/-- R155: EXTRACT_GCT reports InvalidColorTableSize when `L < 13 + G` and not otherwise, for each of the eight
exponents, and no other instruction newly reports it but DECODE_FILE, whose stage EXTRACT_GCT is, on the same condition.
The register that holds the report is the model's (log entry 19, DESIGN CHOICE). -/
def Obligations.InvalidColorTableSizeOnlyWhenTooShort : Prop :=
  (∀ (s : State) (e : BitVec 3), ∃ t : State, exec (.extractGct e) s = .next t ∧
    (t.host.reply = .error .invalidColorTableSize ↔ s.L < 13 + 3 * 2 ^ (e.toNat + 1))) ∧
  (∀ (i : Instr) (s t : State), exec i s = .next t → t.host.reply = .error .invalidColorTableSize →
    s.host.reply ≠ .error .invalidColorTableSize →
    (∃ e : BitVec 3, i = .extractGct e ∧ s.L < 13 + 3 * 2 ^ (e.toNat + 1)) ∨
    (i = .decodeFile ∧ s.L < 13 + 3 * 2 ^ ((s.BUF.read 10).toNat % 8 + 1)))

/-- R156, R157: LOCATE_IMAGE finds the least separator at or after `13 + G` and reads the descriptor behind it (the
packed byte by its numeric bits, R78, C1); no separator is ImageDescriptorNotFound, a descriptor that runs past the
buffer is MalformedHeader. That `S` and the descriptor then stay as they were is the model's choice (log entry 15,
DESIGN CHOICE). -/
def Obligations.LocateImageFindsFirstSeparator : Prop :=
  ∀ (s : State) (g : Nat),
    (∀ a, 13 + g ≤ a → a < s.L → s.BUF.read a = 0x2C → (∀ k, 13 + g ≤ k → k < a → s.BUF.read k ≠ 0x2C) →
      (a + 9 < s.L → exec (.locateImage g) s = .next { s with host := { s.host with
        reply := .stageDone
        S := a
        image := {
          left := s.BUF.read (a + 2) ++ s.BUF.read (a + 1)
          top := s.BUF.read (a + 4) ++ s.BUF.read (a + 3)
          width := s.BUF.read (a + 6) ++ s.BUF.read (a + 5)
          height := s.BUF.read (a + 8) ++ s.BUF.read (a + 7)
          lctFlag := (s.BUF.read (a + 9)).extractLsb' 7 1
          interlace := (s.BUF.read (a + 9)).extractLsb' 6 1
          sortFlag := (s.BUF.read (a + 9)).extractLsb' 5 1
          reserved := (s.BUF.read (a + 9)).extractLsb' 3 2
          lctExp := (s.BUF.read (a + 9)).extractLsb' 0 3 } } }) ∧
      (s.L ≤ a + 9 → exec (.locateImage g) s = .next { s with host := { s.host with
        reply := .error (.block .malformedHeader), job := .none } })) ∧
    ((∀ k, 13 + g ≤ k → k < s.L → s.BUF.read k ≠ 0x2C) → exec (.locateImage g) s = .next { s with host := { s.host with
      reply := .error .imageDescriptorNotFound, job := .none } })

/-- R159, R160: BUILD_GRID gives `|out| div w` rows of `w` colors with `grid[r][c] = out[r * w + c]`, or fails with
DimensionMismatch exactly when `w = 0` or `w` does not divide `|out|`. That a failure leaves the old grid is the model's
choice (log entry 15, DESIGN CHOICE). -/
def Obligations.BuildGridReshapesRows : Prop :=
  ∀ (s : State) (colors : List Nat) (w : Nat),
    (w ≠ 0 → colors.length % w = 0 → ∃ grid : List (List Nat),
      exec (.buildGrid colors w) s = .next { s with host := { s.host with
      reply := .stageDone, grid := grid } } ∧
      grid.length = colors.length / w ∧ (∀ row ∈ grid, row.length = w) ∧ grid.flatten = colors ∧
      ∀ r < colors.length / w, ∀ c < w, (grid[r]?.bind fun row => row[c]?) = colors[r * w + c]?) ∧
    (w = 0 ∨ colors.length % w ≠ 0 → exec (.buildGrid colors w) s = .next { s with host := { s.host with
      reply := .error .dimensionMismatch, job := .none } })
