/-! ## The load of a file (R162, R194) -/

/-- Settles O46: the step takes the request off the script and loads the file, or reports that there is none. -/
theorem loadSuppliesWholeFile : Obligations.LoadSuppliesWholeFile := by
  refine fun s q hr hj => ⟨fun file hq => ⟨Memory.ofBytes 0 file, ?_, Memory.ofBytes_wf 0 file, fun c hc => ?_,
    fun k hk => ?_⟩, fun hq => ?_⟩
  · rw [step_of_done (fetch_of_request hr hj hq), State.popQueue_eq hq]; rfl
  · simpa using (Memory.ofBytes_mem hc).2
  · have hread := Memory.ofBytes_read 0 file k
    rw [Nat.zero_add, List.getElem?_eq_getElem hk, Option.getD_some] at hread
    rw [List.getElem?_eq_getElem hk, hread]
  · rw [step_of_done (fetch_of_request hr hj hq), State.popQueue_eq hq, State.hostFail, ← hj]

/-! ## The frame of the host's stages and header bytes (R150) -/

/-- Settles O50: by what each stage and each header byte does when it answers a next state. -/
theorem hostStagesFrame : Obligations.HostStagesFrame := by
  intro i s t hi h
  obtain rfl | ⟨e, rfl⟩ | ⟨g, rfl⟩ | ⟨o, w, rfl⟩ | ⟨g, r, st, e, rfl⟩ | ⟨lct, il, st, rs, e, rfl⟩ | rfl | ⟨m, rfl⟩ := hi
  · obtain ⟨sg, d, _, rfl⟩ | ⟨_, rfl⟩ := parseHeader_next h
    · exact ⟨rfl, fun _ => rfl, fun _ => rfl, rfl, fun _ => rfl, nofun, nofun, nofun⟩
    · exact ⟨rfl, fun _ => rfl, fun _ => rfl, rfl, fun _ => rfl, nofun, nofun, nofun⟩
  · obtain ⟨_, rfl⟩ | ⟨_, rfl⟩ := extractGct_next h
    · exact ⟨rfl, fun _ => rfl, fun _ => rfl, rfl, nofun, fun _ => rfl, nofun, nofun⟩
    · exact ⟨rfl, fun _ => rfl, fun _ => rfl, rfl, nofun, fun _ => rfl, nofun, nofun⟩
  · obtain ⟨a, d, _, rfl⟩ | ⟨_, _, _, rfl⟩ := locateImage_next h
    · exact ⟨rfl, fun _ => rfl, fun _ => rfl, rfl, nofun, nofun, fun _ => rfl, nofun⟩
    · exact ⟨rfl, fun _ => rfl, fun _ => rfl, rfl, nofun, nofun, fun _ => rfl, nofun⟩
  · obtain ⟨_, _, rfl⟩ | ⟨_, rfl⟩ := buildGrid_next h
    · exact ⟨rfl, fun _ => rfl, fun _ => rfl, rfl, nofun, nofun, nofun, fun _ => rfl⟩
    · exact ⟨rfl, fun _ => rfl, fun _ => rfl, rfl, nofun, nofun, nofun, fun _ => rfl⟩
  · cases h
    exact ⟨rfl, fun _ => rfl, fun _ => rfl, rfl, nofun, nofun, nofun, nofun⟩
  · cases h
    exact ⟨rfl, fun _ => rfl, fun _ => rfl, rfl, nofun, nofun, nofun, nofun⟩
  · obtain ⟨a, rfl⟩ | rfl := sep_next h
    · exact ⟨rfl, fun _ => rfl, fun _ => rfl, rfl, nofun, nofun, nofun, nofun⟩
    · exact ⟨rfl, fun _ => rfl, fun _ => rfl, rfl, nofun, nofun, nofun, nofun⟩
  · obtain ⟨_, rfl⟩ := mcs_next h
    exact ⟨rfl, fun _ => rfl, fun hm => absurd rfl (hm m), rfl, nofun, nofun, nofun, nofun⟩

end Sys2Proof.Machine
end

section
/-! PROOF. What an instruction writes to the host's reply (R100, R150, R195), and which of them report InvalidColorTableSize (R155): settles O39. -/

namespace Sys2Proof.Machine

/-- A step of the block writes no register of the host but the reply, with the bits of a bare ASSEMBLE (R195). -/
theorem blockStep_host {i : Instr} {s t : State} (hi : i.isBlockStep = true) (h : exec i s = .next t) :
    t.host = s.host ∨ (s.status = .assembling ∧ s.inRun = false ∧ t.host = { s.host with reply := .bits s.BS }) := by
  cases i with
  | clear => obtain ⟨_, ⟨_, _, rfl⟩ | ⟨_, rfl⟩⟩ := clear_next h <;> exact .inl rfl
  | eoi => obtain ⟨_, ⟨_, _, rfl⟩ | ⟨_, rfl⟩⟩ := eoi_next h <;> exact .inl rfl
  | known c => obtain ⟨_, ⟨_, _, rfl⟩ | ⟨_, _, _, _, _, _, _, _, _, _, rfl⟩⟩ := known_next h <;> exact .inl rfl
  | kwkwk c => obtain ⟨_, ⟨_, _, rfl⟩ | ⟨_, _, _, _, _, _, _, _, _, _, _, rfl⟩⟩ := kwkwk_next h <;> exact .inl rfl
  | corrupt c => obtain ⟨_, _, _, rfl⟩ := corrupt_next h; exact .inl rfl
  | data p => obtain ⟨_, _, ⟨_, rfl⟩ | ⟨_, rfl⟩⟩ := data_next h <;> exact .inl rfl
  | term =>
    obtain ⟨ha, ⟨_, rfl⟩ | ⟨_, ⟨_, _, rfl⟩ | ⟨hbare, rfl⟩⟩⟩ := term_next h
    · exact .inl rfl
    · exact .inl rfl
    · exact .inr ⟨ha, hbare, rfl⟩
  | _ => cases hi
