/-- TAKING A FAULT: what happens when an instruction of split `i` of group `gk` raises one (R273-R275, R287, R354). Of two faults of one
cycle the lower split's enters first (R274). -/
def takeFault (s : State) (gk i : Nat) (t : Trap) : State :=
  let g := s.group gk
  if (g.split i).sup then doubleFault s gk i
  else
    match g.youngFrame i s.now with
    | some j => takeFrame (s.putGroup gk (g.postpone j)) gk i t
    | none => if g.otherSup i || g.framed.isSome then holdFault s gk i t else takeFrame s gk i t

/-- R273, R279, R287, R353: on a core, once no split of the group, if it still has any lane, is in its handler, a fault that the frame holds
enters; without one the frame is freed and the oldest held fault enters. -/
def releaseHeld (s : State) (gk : Nat) : State :=
  let g := s.group gk
  if (mapFind s.groups gk).isNone || g.splits.any (fun e => e.2.sup) || g.stack.any (fun r => r.sp.sup) then s
  else
    let here := decide ((s.block g.blk).st = .resident)
    match g.framed, g.held with
    | some i, _ => if here then beginHandler s gk i else s
    | none, h :: rest =>
      if here then enterHandler (s.putGroup gk { g with frame := none, held := rest }) gk h.sp h.trap h.since
      else s.putGroup gk { g with frame := none }
    | none, [] => s.putGroup gk { g with frame := none }

/-! ### Bytes of memory -/

/-- What a byte of memory reads as before anything has written it (log entry 3). -/
def zeroByte : Byte := 0

/-- Byte `i` of a place. -/
def State.byteAt (s : State) (p : Place) (i : Nat) : Byte :=
  match p with
  | .glob pa _ => mapGet zeroByte s.mem (pa + i)
  | .scr c a => mapGet zeroByte (s.core c).scratch (a + i)
  | .host a => mapGet zeroByte s.hmem (a + i)

/-- The `n` bytes from a place on. -/
def State.bytesAt (s : State) (p : Place) (n : Nat) : List Byte := (seqFrom 0 n).map (s.byteAt p)
/-- The little-endian number in `n` bytes from a place on. -/
def State.numAt (s : State) (p : Place) (n : Nat) : Nat := leNat (s.bytesAt p n)
/-- The number in `n` bytes of device memory at a physical address. -/
def State.physNum (s : State) (pa n : Nat) : Nat := s.numAt (.glob pa 0) n

/-- Two byte ranges of one space meet. -/
def placesMeet (p : Place) (n : Nat) (q : Place) (m : Nat) : Bool :=
  match p, q with
  | .glob a _, .glob b _ => decide (a < b + m) && decide (b < a + n)
  | .scr c a, .scr d b => decide (c = d) && decide (a < b + m) && decide (b < a + n)
  | .host a, .host b => decide (a < b + m) && decide (b < a + n)
  | _, _ => false

/-- Some byte of the range lies in a poisoned unit (R160). -/
def State.poisoned (s : State) (p : Place) (n : Nat) : Bool :=
  match p with
  | .glob pa _ => s.poison.any fun u => decide (pa < u.base + u.size) && decide (u.base < pa + n)
  | .scr c a => (seqFrom (a / 4) ((a + n + 3) / 4 - a / 4)).any fun w => decide (mapGet 0 (s.core c).spoison w ≠ 0)
  | .host _ => false

/-- Bit `i` of `m` is cleared. -/
def clearBit (m i : Nat) : Nat := if m.testBit i then m - 2 ^ i else m

/-- R160: a unit loses its poison once every byte has been written. -/
def unpoison (us : List PoisonUnit) (pa n : Nat) : List PoisonUnit :=
  (us.map fun u => { u with left := (seqFrom 0 n).foldl (fun m i =>
    if u.base ≤ pa + i ∧ pa + i < u.base + u.size then clearBit m (pa + i - u.base) else m) u.left }).filter
      fun u => decide (u.left ≠ 0)

/-- List bytes from a key on. -/
def putBytes (m : SMap Byte) (a : Nat) : List Byte → SMap Byte
  | [] => m
  | b :: r => putBytes (mapSet zeroByte m a b) (a + 1) r

/-- The bytes reach their ordering point, and the poison of the units they complete ends. -/
def State.pokeBytes (s : State) (p : Place) (bs : List Byte) : State :=
  match p with
  | .glob pa _ => { s with mem := putBytes s.mem pa bs, poison := unpoison s.poison pa bs.length }
  | .scr c a =>
    let co := s.core c
    s.putCore c { co with
      scratch := putBytes co.scratch a bs
      spoison := (seqFrom a bs.length).foldl (fun m x => mapSet 0 m (x / 4) (clearBit (mapGet 0 m (x / 4)) (x % 4)))
        co.spoison }
  | .host a => { s with hmem := putBytes s.hmem a bs }

/-- The writing core's own copies of a global line: its L1 lines (R150, R168), and its pinned copies for stores and atomics of its
groups (R171, R172). -/
def State.updateCopies (s : State) (core : Nat) (pins : Bool) (pa : Nat) (bs : List Byte) : State :=
  let co := s.core core
  if co.l1.isEmpty && co.pins.isEmpty then s
  else
    s.putCore core { co with
      l1 := co.l1.map fun l =>
        if l.pl = pa / 128 then { l with data := putBytes l.data (pa % 128) bs, bad := unpoison l.bad pa bs.length } else l
      pins := if pins then
          co.pins.map fun p =>
            if p.pl = pa / 128 then { p with data := putBytes p.data (pa % 128) bs, bad := unpoison p.bad pa bs.length } else p
        else co.pins }

/-- The completion time of a global write performed now (R156); 0 in the other spaces. -/
def State.completionAt (s : State) (p : Place) : Nat :=
  match p with
  | .glob pa _ => max s.now (mapGet 0 s.lease (pa / 128)) + Config.skew
  | _ => 0

/-- The condition of a wait (R197). -/
def waitHolds (m : Nat) (w y mask : Word) : Bool :=
  let x := w &&& mask
  match m with
  | 0 => decide (x = y)
  | 1 => decide (x ≠ y)
  | 2 => x.slt y
  | 3 => !x.slt y
  | 4 => x.ult y
  | 5 => !x.ult y
  | 6 => decide (x = mask)
  | _ => decide (x ≠ mask)

/-- An ended wait of an absent block marks the block ready (R203, R286). -/
def markReady (s : State) (bk : Nat) : State :=
  let b := s.block bk
  if b.st = .absent then s.putBlock bk { b with st := .ready, readyAt := s.now } else s

/-- The wait of a group ends with a final word and a status (R198, R200, R203). -/
def endWait (s : State) (gk : Nat) (w st : Word) : State :=
  let g := s.group gk
  match g.wait with
  | none => s
  | some r => markReady (s.putGroup gk { g with wait := some { r with ended := some (w, st) } }) g.blk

━━━━━━━━

== Instructions to follow ==
In the records above, collect each line with "Obligations".

== Solution ==
def Obligations.InvalidColorTableSizeOnlyWhenTooShort : Prop :=
def Obligations.LocateImageFindsFirstSeparator : Prop :=
def Obligations.BuildGridReshapesRows : Prop :=
theorem loadSuppliesWholeFile : Obligations.LoadSuppliesWholeFile := by
theorem hostStagesFrame : Obligations.HostStagesFrame := by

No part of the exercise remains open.